Cette pauvre femme a quitté le monde comme elle y avoit vécu ; elle n’avoit vu dans la société que la compagnie. Son lit étoit entouré de prétendus amis sans être arrosé de larmes. Peu accoutumée à réfléchir, elle n’a pu porter ses regards dans les profondeurs de l’avenir. La mort même, cette grande circonstance, n’a été pour elle qu’une pensée triste mais superficielle, et j’ai bien vu que la nuance étoit légère entre l’existence et la fin d’une personne insensible.
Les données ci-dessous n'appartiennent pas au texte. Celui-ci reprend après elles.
-- ==== Sys2Proof/Tests/Slice0.lean ====
section
/-! SUPPORT. The tests: the WellFormed smoke test, worked values of the data book, and for every statement with
hypotheses a state and operands that meet them, clause by clause at the ends of their ranges. -/

namespace Sys2Proof.Tests

open Sys2Proof.Machine

set_option Elab.async false

/-! ## WellFormed refuses what it should -/

theorem test_short_image_is_refused :
    (Instr.configurationLoad (List.replicate 253 0)).check = .error .imageLength ∧
      (Instr.configurationLoad (List.replicate 254 0)).wellFormed = true := by decide +kernel

theorem test_overlong_message_is_refused :
    (Instr.messageReceived .a 0 (.closing (List.replicate 268 0))).check = .error .messageTooLong ∧
      (Instr.messageReceived .a 0 (.whole (List.replicate 268 0))).check = .error .messageTooLong ∧
      (Instr.messageReceived .a 0 (.closing (List.replicate 267 0))).wellFormed = true := by decide +kernel

theorem test_repeated_work_is_refused :
    (Instr.refPulse 1 [.timebase, .timebase]).check = .error .leftRepeats ∧
      (Instr.refLost [.report, .report]).check = .error .leftRepeats ∧
      (Instr.freeRunBoundary [.claimSet, .claimSet]).check = .error .leftRepeats ∧
      (Instr.refPulse 1 [.timebase, .report]).wellFormed = true := by decide +kernel

theorem test_overlong_echo_is_refused :
    (Instr.copyEnd .a (List.replicate 175 .stop)).check = .error .echoTooLong ∧
      (Instr.copyEnd .a (List.replicate 174 .stop)).wellFormed = true := by decide +kernel

/-! ## Worked values of the data book -/

/-- R2: the check over the nine bytes 31H to 39H is 29B1H. -/
theorem test_crc_check_value :
    crc16 [0x31, 0x32, 0x33, 0x34, 0x35, 0x36, 0x37, 0x38, 0x39] = 0x29B1 := by decide +kernel

/-- 03 section 3.5, "forming a sample": station 12's TALLY gives 204,900, and a sample across the wrap of 2^42 the
same small difference. -/
theorem test_sample_is_formed :
    formSample 40 102297840 102092900 = (204900, false) ∧
    formSample 0 3 (BitVec.ofNat 42 (2 ^ 42 - 4)) = (7, false) := by
  decide +kernel

/-- 03 section 3.5, "filter, outliers and restart": the steps from e = 5,000 with g 3 and outlier_limit 64. -/
theorem test_filter_steps :
    (({ valid := true, e := 5000, run := 0, sat := false } : Estimator).take Config.default 5013 false).est.e = 5002 ∧
      (({ valid := true, e := 5003, run := 0, sat := false } : Estimator).take Config.default 5007 false).est.e = 5003 ∧
      (({ valid := true, e := 5003, run := 0, sat := false } : Estimator).take Config.default 5015 false).est.e = 5005 ∧
      (({ valid := true, e := 5005, run := 0, sat := false } : Estimator).take Config.default 4993 false).est.e = 5003 ∧
      (({ valid := true, e := 5003, run := 0, sat := false } : Estimator).take Config.default 5200 false).est.run = 1 := by
  decide +kernel

/-- R137: its table. -/
theorem test_take_conversion :
    convertFrame (some 700) 100005 = 100004 ∧ convertFrame (some 512) 100005 = 100004 ∧
      convertFrame (some (-300)) 100005 = 100005 ∧ convertFrame (some (-512)) 100005 = 100006 := by decide +kernel

/-- The list of the takeover example of spec 07, its indices 6 to 9 first. -/
def exampleList : List EventRec :=
  [{ event := 41, clip := 1041, mode := .follow, duration := 200, startFrame := 0 },
    { event := 42, clip := 1042, mode := .follow, duration := 1500, startFrame := 0 },
    { event := 43, clip := 1043, mode := .fixed, duration := 3000, startFrame := 101200 },
    { event := 44, clip := 1044, mode := .follow, duration := 0, startFrame := 0 }]

/-- The event that the takeover example of spec 07 gives, and its successor at 101,400. -/
def exampleE42 : CurEvent :=
  { place := .at 1, event := 42, clip := 1042, entry := 25, start := 99980, endAt := some 101400,
    natEnd := some 101480, held := false }

/-- E42 as the list holds it. -/
def event42 : EventRec := { event := 42, clip := 1042, mode := .follow, duration := 1500, startFrame := 0 }

/-- A computation over that list. -/
def exampleFlight (kind : JoinKind) (take : Frame) : JoinFlight :=
  { req := { chan := 0, kind := kind, gen := 1, take := take, curEnd := some take, atSwitch := false },
    list := exampleList, cur := some exampleE42, anchor := some 200,
    tally := some { rev := 611, digest := 0, phase := .playing, event := some (41, 120), readyFrame := none,
                    stamp := 99700 * 1024 },
    estimate := some 204900 }

/-- 07, "a takeover joined mid-event": E42 with entry 25 from 100,005 to 101,400, anchor 200. -/
theorem test_takeover_example :
    (exampleFlight .takeover 100005).takeover 900 =
      { outcome := .take exampleE42, anchor := some 200, due := [] } := by decide +kernel

/-- 07, "a takeover joined mid-event" and "a hold and a late resume": E43 follows at 101,400 with entry 0; a RESUME at
101,905 gives E43 with entry 505, and one at 104,500 skips it and gives E44 with entry 0. -/
theorem test_follow_and_resume_examples :
    (exampleFlight .follow 101400).imposed 900 false =
        { outcome := .take { place := .at 2, event := 43, clip := 1043, entry := 0, start := 101400,
                             endAt := some 104400, natEnd := some 104400, held := false }
          anchor := none, due := [] } ∧
      (exampleFlight .resume 101905).imposed 900 false =
        { outcome := .take { place := .at 2, event := 43, clip := 1043, entry := 505, start := 101400,
                             endAt := some 104400, natEnd := some 104400, held := false }
          anchor := none, due := [] } ∧
      (exampleFlight .resume 104500).imposed 900 false =
        { outcome := .take { place := .at 3, event := 44, clip := 1044, entry := 0, start := 104500, endAt := none,
                             natEnd := none, held := false }
          anchor := none, due := [] } := by decide +kernel

/-- 11 section 11.4, "a corrected image": the eight corrections. -/
theorem test_corrected_image :
    (correctImage { Config.default with
        suspectFrames := 12, lossFrames := 8, preroll := 35, handbackLead := 20, claimExpiry := 6, bidWindow := 4,
        limit := 2500, clip := 2000
        map := ((Vector.replicate 16 MapEntry.blank).set 3
          { MapEntry.blank with enabled := true, bus := 41 }).set 11
          { MapEntry.blank with enabled := true, bus := 41 } |>.set 5
          { MapEntry.blank with enabled := true, bus := 8, prec := 0, alternate := some (1, 0) } }).2 = 8 := by
  decide +kernel

/-! ## The states of the witnesses -/

/-- Channel 0 of bus channel 7, with origin 1, standby origin 2, and ports at the servers 10 and 11. -/
def demoEntry : MapEntry :=
  { enabled := true, armed := true, bus := 7, origin := 1, standby := 2, prec := 5, primary := (10, 3),
    alternate := some (11, 4), filler := 900 }

/-- Station 40 may send every directive for channel 0, station 41 none; station 30 is the time station. -/
def demoCfg : Config :=
  { Config.default with
    timeStation := 30
    control := #v[{ id := 40, perm := 0x3FF, mask := 1 }, { id := 41, perm := 0, mask := 1 },
      { id := 42, perm := 0x3FF, mask := 0 }, { id := 0, perm := 0, mask := 0 }]
    map := (Vector.replicate 16 MapEntry.blank).set 0 demoEntry }

/-- Station 21 just begun. -/
def demo : State := ({ State.reset with own := 21, peers := peerTable 21 }).start demoCfg (.good 0)

/-- Station 21 with its channel 0 as a function makes it. -/
def demoAt (f : Context → Context) : State := demo.onWorks fun w => w.mod 0 f

/-- A port record of channel 0, its server heard. -/
def demoPort (server port : Nat) (pending withdrawn : Option Take) : PortRec :=
  { server := server, port := port, pending := pending, onAirTag := 0, withdrawn := withdrawn, silent := 0 }

/-- A TAKE of a source with its countdowns. -/
def demoTake (source : JoinKind) (arm take : Nat) : Take :=
  { tag := 3, source := source, takeLocal := 20, k := 20, outcome := exampleE42, seen := false, armCount := arm,
    takeCount := take }

/-- Channel 0 in a state, its current event on its primary port. -/
def demoAir (st : ChState) (f : Context → Context) : State :=
  demoAt fun x =>
    f { x with state := st, cur := some exampleE42, anchor := some 200, prim := some (demoPort 10 3 none none) }

/-- A received message, serial 9. -/
def rx (sender : Byte) (kind : MsgKind) (payload : List Byte) : RxMsg :=
  { sender := sender, kind := kind, serial := 9, stamp := 2048, payload := payload, arrival := 4096 }

/-- A message is the oldest entry of lane A's queue. -/
def hears (s : State) (m : RxMsg) : State := s.modLane .a fun x => { x with queue := [m] }

/-- Work of a boundary is outstanding. -/
def owes (s : State) (ks : List Work) : State := { s with due := ks }

/-- A directive from a station to the part for bus channel 7. -/
def order (sender : Byte) (kind : DirKind) : RxMsg :=
  rx sender .directive [21, 1, BitVec.ofNat 8 kind.code, 7]

/-- Channel 0 after the header of a message from lane A is taken. -/
def heardAt (s : State) (m : RxMsg) : Context := ((s.heard .a (Peer.reset m.sender.toNat) m).works).at 0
La pauvre marquise méritait mieux que ce jugement. Elle n’était point insensible, mais desséchée, et Mme Necker n’aurait point parlé d’elle avec tant de sévérité si elle avait connu les termes de cette lettre où Mme du Deffand mourante adressait ses adieux à Walpole, et qu’elle terminait en lui disant : « Divertissez-vous, mon ami, le plus que vous pourrez ; ne vous affligez point de mon état ; nous étions presque perdus l’un pour l’autre ; nous ne nous devions jamais revoir ; vous me regretterez parce qu’on est bien aise de se savoir aimé. » Mais il y avait eu une sorte de malentendu entre ces deux femmes. Mme du Deffand n’avait cherché dans la société de Mme Necker que la distraction et les divertissemens de l’esprit. Mme Necker, avec sa nature toute contraire, avait dû y chercher quelques satisfactions pour son cœur et, n’y trouvant pas ces satisfactions, elle s’était retirée avec une blessure. « Nous avons, disait le sceptique Chamfort, trois catégories d’amis : ceux qui nous sont indifférens, ceux qui nous sont désagréables et ceux que nous détestons. » Mme du Deffand avait voulu faire de Mme Necker une amie de la première catégorie, mais Mme Necker s’en était bien vite aperçue, et Mme du Deffand avait passé pour elle dans la seconde.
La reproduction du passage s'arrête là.